_ACTIVITY_: Count how many lines in the material below hold the word "keepWalk"; the reply is that number alone.

_RECORD SET_:

/-! ## Invalidation (05 R124, R125) -/

/-- Drop what an invalidation command names: its kind, context, window, first page and count. -/
def State.dropTranslations (s : State) (kind ctx wid vpn npages : Nat) : State :=
  let keepLeaf := fun (l : TlbLeaf) =>
    match kind with
    | 0 => !(decide (l.ctx = ctx ∧ l.vpn < vpn + npages ∧ vpn < l.vpn + l.pages))
    | 1 => decide (l.ctx ≠ ctx)
    | 2 => decide (l.win ≠ wid)
    | _ => false
  let keepWalk := fun (w : WalkEntry) =>
    match kind with
    | 0 => decide (w.ctx ≠ ctx)
    | 1 => decide (w.ctx ≠ ctx)
    | 2 => true
    | _ => false
  let keepAttr := fun (p : AttrEntry) =>
    match kind with
    | 0 => true
    | 1 => decide (p.ctx ≠ ctx)
    | 2 => decide (p.win ≠ wid)
    | _ => false
  { s with
    cores := Table.mapVals Core.init (fun c => { c with tlb := c.tlb.filter keepLeaf }) s.cores
    clusters := Table.mapVals Cluster.init (fun c =>
      { c with tlb := c.tlb.filter keepLeaf, walk := c.walk.filter keepWalk, attrs := c.attrs.filter keepAttr }) s.clusters }

end Sys2Proof.Machine
end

_ANSWER TO THIS TASK_: 2